Supply and distribution agreements are contracts between undertakings operating at different production or distribution levels regarding the terms of purchasing, selling, or reselling products or services. These so-called vertical agreements differ from contracts between competitors operating in the same market.
Vertical agreements often benefit undertakings, consumers, and competition alike. However, they can also lead to a restriction of competition. Vertical agreements are generally harmful to competition only if there is insufficient competition at one of the trading levels involved in the agreement.
The purpose of competition rules is to prevent companies from using their vertical agreements to restrict competition in a way that is detrimental to consumers. If a vertical agreement includes restrictions or requirements affecting the activities of either party to the agreement, it may constitute a prohibited restriction of competition. Vertical agreements that have the purpose or effect of appreciably restricting competition are prohibited.

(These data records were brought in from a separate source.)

-- ==== Sys2Proof/Laws/State.lean ====
section
/-! SUPPORT. What each named update of the state leaves in each field, one equation per field, so that no proof unfolds a
record update: `simp` takes a conjunction apart into its equations. -/

namespace Sys2Proof.Machine

variable {n : Nat}

/-- R204. -/
@[simp] theorem issue_fields (s : State) (v : Word) :
    (s.issue v).capIn = s.capIn ∧ (s.issue v).capOut = s.capOut ∧ (s.issue v).pending = some v ∧
    (s.issue v).lastCmd = v ∧ (s.issue v).done = false ∧ (s.issue v).err = false ∧
    (s.issue v).freqValid = s.freqValid ∧ (s.issue v).trieValid = s.trieValid ∧
    (s.issue v).codesValid = s.codesValid ∧ (s.issue v).haz = s.haz ∧ (s.issue v).errCode = .noError ∧
    (s.issue v).errSub = 0 ∧ (s.issue v).emptyMode = s.emptyMode ∧ (s.issue v).ieDone = s.ieDone ∧
    (s.issue v).ieErr = s.ieErr ∧ (s.issue v).ieHaz = s.ieHaz ∧ (s.issue v).arg = s.arg ∧
    (s.issue v).result = s.result ∧ (s.issue v).errInfo = 0 ∧ (s.issue v).inLen = s.inLen ∧
    (s.issue v).outLen = s.outLen ∧ (s.issue v).rposByte = s.rposByte ∧ (s.issue v).rposBit = s.rposBit ∧
    (s.issue v).wacc = s.wacc ∧ (s.issue v).wcnt = s.wcnt ∧ (s.issue v).root = s.root ∧
    (s.issue v).nnodes = s.nnodes ∧ (s.issue v).nleaves = s.nleaves ∧ (s.issue v).dlen = s.dlen ∧
    (s.issue v).dcount = s.dcount ∧ (s.issue v).freq = s.freq ∧ (s.issue v).codeLen = s.codeLen ∧
    (s.issue v).codeBits = s.codeBits ∧ (s.issue v).node = s.node ∧ (s.issue v).ibuf = s.ibuf ∧
    (s.issue v).obuf = s.obuf ∧ (s.issue v).resetCount = s.resetCount ∧ (s.issue v).draws = s.draws ∧
    (s.issue v).schedule = s.schedule ∧ (s.issue v).portData = s.portData := by
  and_intros <;> rfl

/-- R205. -/
@[simp] theorem raiseError_fields (s : State) (e : ErrCode) (sub : BitVec 4) (info : Word) :
    (s.raiseError e sub info).capIn = s.capIn ∧ (s.raiseError e sub info).capOut = s.capOut ∧
    (s.raiseError e sub info).pending = none ∧ (s.raiseError e sub info).lastCmd = s.lastCmd ∧
    (s.raiseError e sub info).done = s.done ∧ (s.raiseError e sub info).err = true ∧
    (s.raiseError e sub info).freqValid = s.freqValid ∧ (s.raiseError e sub info).trieValid = s.trieValid ∧
    (s.raiseError e sub info).codesValid = s.codesValid ∧ (s.raiseError e sub info).haz = s.haz ∧
    (s.raiseError e sub info).errCode = e ∧ (s.raiseError e sub info).errSub = sub ∧
    (s.raiseError e sub info).emptyMode = s.emptyMode ∧ (s.raiseError e sub info).ieDone = s.ieDone ∧
    (s.raiseError e sub info).ieErr = s.ieErr ∧ (s.raiseError e sub info).ieHaz = s.ieHaz ∧
    (s.raiseError e sub info).arg = s.arg ∧ (s.raiseError e sub info).result = s.result ∧
    (s.raiseError e sub info).errInfo = info ∧ (s.raiseError e sub info).inLen = s.inLen ∧
    (s.raiseError e sub info).outLen = s.outLen ∧ (s.raiseError e sub info).rposByte = s.rposByte ∧
    (s.raiseError e sub info).rposBit = s.rposBit ∧ (s.raiseError e sub info).wacc = s.wacc ∧
    (s.raiseError e sub info).wcnt = s.wcnt ∧ (s.raiseError e sub info).root = s.root ∧
    (s.raiseError e sub info).nnodes = s.nnodes ∧ (s.raiseError e sub info).nleaves = s.nleaves ∧
    (s.raiseError e sub info).dlen = s.dlen ∧ (s.raiseError e sub info).dcount = s.dcount ∧
    (s.raiseError e sub info).freq = s.freq ∧ (s.raiseError e sub info).codeLen = s.codeLen ∧
    (s.raiseError e sub info).codeBits = s.codeBits ∧ (s.raiseError e sub info).node = s.node ∧
    (s.raiseError e sub info).ibuf = s.ibuf ∧ (s.raiseError e sub info).obuf = s.obuf ∧
    (s.raiseError e sub info).resetCount = s.resetCount ∧ (s.raiseError e sub info).draws = s.draws ∧
    (s.raiseError e sub info).schedule = s.schedule ∧ (s.raiseError e sub info).portData = s.portData := by
  and_intros <;> rfl
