/-- R171: so does a raise of the right child, once the left one is read. -/
theorem deserializeNode_rightError (h : Upcoming s [false]) (hni : p.ni ≠ Config.maxInternal)
    (hl : deserializeNode fuel { p with ni := p.ni + 1 } ((s.setRpos (s.rpos + 1)).allocate (internalNode 0 0 0)) =
      .ok (i, p1) v)
    (hr : deserializeNode fuel p1 (v.setLeft s.nnodes.toNat i) = .error e t) :
    deserializeNode (fuel + 1) p s = .error e t := by
  rw [deserializeNode, run_bind_ok (trieRead_of_upcoming 0#1 h), if_neg (by decide), run_bind_ok (run_get _),
    if_neg hni, run_bind_ok (run_set _ _), run_bind_ok hl]
  exact (run_bind_ok (run_modify _ v)).trans (run_bind_error hr)

/-- The fields of two tries up to one field: it stands in the first, or the first is whole and it stands in the second. -/
theorem split_append_eq {ls rs : List (List Bool)} (h : ls ++ rs = read ++ f :: rest) :
    (∃ rest', ls = read ++ f :: rest') ∨ ∃ read', read = ls ++ read' ∧ rs = read' ++ f :: rest := by
  obtain ⟨read', hread, hrs⟩ | ⟨rest', hls, hrest⟩ := List.append_eq_append_iff.mp h
  · exact .inr ⟨read', hread, hrs⟩
  · cases rest' with
    | nil => exact .inr ⟨[], by simpa using hls.symm, by simpa using hrest.symm⟩
    | cons f' rest' =>
      obtain ⟨rfl, -⟩ := List.cons.inj hrest
      exact .inl ⟨rest', hls⟩

/-- R171: a raise at a node's marker ends the node. -/
theorem deserializeNode_endsAt_marker (hp : ParseInv p s) (hfuel : Config.maxInternal < fuel + p.ni) (m : Bool) :
    ∃ q t, FieldsRead p s [] q t ∧ ∀ e u, EndsAt [m] q t e u → deserializeNode fuel p s = .error e u := by
  obtain ⟨fuel, rfl⟩ : ∃ k, fuel = k + 1 := ⟨fuel - 1, by have := hp.ni_le; omega⟩
  exact ⟨p, s, .refl hp, fun _ _ hend => hend fuel⟩

/-- R171 to R174: the fields before any one of a trie's are read where their symbols are new and distinct and their
internal nodes within the limit, and then a raise at that field ends `DeserializeNode`. -/
theorem deserializeNode_endsAt (tr : Trie) (hsplit : tr.fields = read ++ f :: rest) (hp : ParseInv p s)
    (hfuel : Config.maxInternal < fuel + p.ni) (hnodup : ((fieldBytes read).reverse ++ p.seen).Nodup)
    (hni : p.ni + read.count [false] ≤ Config.maxInternal) (h : Upcoming s read.flatten) :
    ∃ q t, FieldsRead p s read q t ∧ ∀ e u, EndsAt f q t e u → deserializeNode fuel p s = .error e u := by
  induction tr generalizing fuel p s read rest with
  | leaf b =>
    obtain _ | ⟨m, read⟩ := read
    · obtain ⟨rfl, -⟩ := List.cons.inj hsplit
      exact deserializeNode_endsAt_marker hp hfuel true
    · obtain ⟨hm, hbyte⟩ : [true] = m ∧ [msbBits b] = read ++ f :: rest := List.cons.inj hsplit
      subst hm
      obtain ⟨rfl, hf⟩ : read = [] ∧ msbBits b = f := by
        cases read with
        | nil => exact ⟨rfl, (List.cons.inj hbyte).1⟩
        | cons g read => simp at hbyte
      obtain ⟨fuel, rfl⟩ : ∃ k, fuel = k + 1 := ⟨fuel - 1, by have := hp.ni_le; omega⟩
      refine ⟨p, _, fieldsRead_leafMarker hp h, fun e u hend => ?_⟩
      rw [deserializeNode_leafMarker fuel p h]
      rwa [EndsAt, if_pos (hf ▸ isByteField_msbBits b)] at hend
  | node l r ihl ihr =>
    obtain _ | ⟨m, read⟩ := read
    · obtain ⟨rfl, -⟩ := List.cons.inj hsplit
      exact deserializeNode_endsAt_marker hp hfuel false
    obtain ⟨hm, hchild⟩ : [false] = m ∧ l.fields ++ r.fields = read ++ f :: rest := List.cons.inj hsplit
    subst hm
    rw [List.count_cons_self] at hni
    rw [fieldBytes_cons_marker] at hnodup
    have h' : Upcoming s ([false] ++ read.flatten) := h
    have hroom : p.ni ≠ Config.maxInternal := by omega
    have hmark := fieldsRead_nodeMarker hp hroom h'.left
    have hchildren := h'.after hmark.fixed hmark.rpos
    obtain ⟨fuel, rfl⟩ : ∃ k, fuel = k + 1 := ⟨fuel - 1, by have := hp.ni_le; omega⟩
    obtain ⟨rest', hl⟩ | ⟨read', rfl, hr⟩ := split_append_eq hchild
    · obtain ⟨q, t, hread, hends⟩ := ihl hl hmark.inv (fuel := fuel) (by simp only; omega) hnodup (by simp only; omega)
        hchildren
      exact ⟨q, t, hmark.trans hread, fun e u hend => deserializeNode_leftError h'.left hroom (hends e u hend)⟩
    · rw [List.count_append] at hni
      rw [fieldBytes_append, fieldBytes_fields, List.reverse_append, List.append_assoc] at hnodup
      rw [List.flatten_append, Trie.flatten_fields] at hchildren
      obtain ⟨p1, v, hrunl, hreadl⟩ := fieldsRead_trie l hmark.inv (fuel := fuel) (by simp only; omega)
        hnodup.of_append_right (by simp only; omega) hchildren.left
      generalize ((s.setRpos (s.rpos + 1)).allocate (internalNode 0 0 0)).nnodes.toNat = i at hrunl
      have hreadl' := hreadl.setLeft s.nnodes.toNat i
      have hni1 := hreadl.ni
      have hseen1 := hreadl.seen
      obtain ⟨q, t, hread, hends⟩ := ihr hr hreadl'.inv (fuel := fuel) (by simp only at hni1; omega)
        (by rwa [hseen1, fieldBytes_fields]) (by simp only at hni1; omega)
        (hchildren.after hreadl'.fixed (by rw [hreadl'.rpos, Trie.flatten_fields]))
      exact ⟨q, t, hmark.trans (hreadl'.trans hread),
        fun e u hend => deserializeNode_rightError h'.left hroom hrunl (hends e u hend)⟩

/-! ### DESERIALIZE (R170) -/

/-- R170: the same of DESERIALIZE, which begins with nothing read. -/
theorem deserialize_endsAt (tr : Trie) (hsplit : tr.fields = read ++ f :: rest) (hnodup : (fieldBytes read).Nodup)
    (hcount : read.count [false] ≤ 255) (h : Upcoming s read.flatten) :
    ∃ q t, FieldsRead { ni := 0, seen := [] } s.dropTrie read q t ∧ ∀ e u, EndsAt f q t e u →
      deserializeNode Config.maxDepth { ni := 0, seen := [] } s.dropTrie = .error e u :=
  deserializeNode_endsAt tr hsplit (parseInv_dropTrie s) (by decide) (by simpa using hnodup)
    (by simpa [Config.maxInternal] using hcount) (h.of_frame (frame_dropTrie s))

/-- R170: a raise of `DeserializeNode` ends DESERIALIZE. -/
theorem deserializeBody_error (h : deserializeNode Config.maxDepth { ni := 0, seen := [] } s.dropTrie = .error e u) :
    deserializeBody s = .error e u := by
  rw [deserializeBody_eq, run_bind_ok (run_modify _ s), readTrie, run_bind_error h]
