-- ==== Sys2Proof/Machine/Index.lean ====
section
/-! DEFINITION. The index register (spec/44_index.md) and the font pointer (49_font_bcd_block.md R200). -/

namespace Sys2Proof.Machine

/-- `LD I,addr` (R150). -/
def execLdI (nnn : Addr12) (s : State) : Result := .next { s with i := zextAddr nnn }

/-- `ADD I,Vx` (R151): modulo 65536, no flag, no range check. -/
def execAddI (x : Reg) (s : State) : Result := .next { s with i := s.i + zextByte (s.getV x) }

/-- `LD F,Vx` (R200). -/
def execLdF (x : Reg) (s : State) : Result := .next { s with i := glyphAddress (s.getV x) }

end Sys2Proof.Machine
end

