-- ==== Sys2Proof/Machine/Shifts.lean ====
section
/-! DEFINITION. Shifts (spec/43_shifts.md): one register operand, distance 1, zeros enter. -/

namespace Sys2Proof.Machine

/-- `SHR Vx` (R140). -/
def execShr (x : Reg) (s : State) : Result :=
  .next (flagAndResult s.params.vfOrder (fun a _ => shrFlag a) (fun a _ => a >>> 1) x x s)

/-- `SHL Vx` (R141). -/
def execShl (x : Reg) (s : State) : Result :=
  .next (flagAndResult s.params.vfOrder (fun a _ => shlFlag a) (fun a _ => a <<< 1) x x s)

end Sys2Proof.Machine
end

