-- ==== Sys2Proof/Machine/Timers.lean ====
section
/-! DEFINITION. The timer moves (spec/48_timer_moves.md). The tick of the same cycle comes after (R30, R411). -/

namespace Sys2Proof.Machine

/-- `LD Vx,DT` (R190). -/
def execLdVxDt (x : Reg) (s : State) : Result := .next (s.setV x s.dt)

/-- `LD DT,Vx` (R191). -/
def execLdDtVx (x : Reg) (s : State) : Result := .next { s with dt := s.getV x }

/-- `LD ST,Vx` (R192). -/
def execLdStVx (x : Reg) (s : State) : Result := .next { s with st := s.getV x }

end Sys2Proof.Machine
end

Anti-competitive contractual terms must not be applied or enforced. An undertaking is responsible for ensuring that its vertical agreements do not restrict competition.
Key rules regarding vertical agreements:
- Competition Act Sections 5 and 6
- European Commission’s Vertical Block Exemption Regulation
- European Commission’s Communication on Guidelines for Vertical Restraints
National competition rules are interpreted in accordance with EU competition rules. Therefore, the interpretative guidelines of EU competition rules also directly apply to domestic vertical agreements.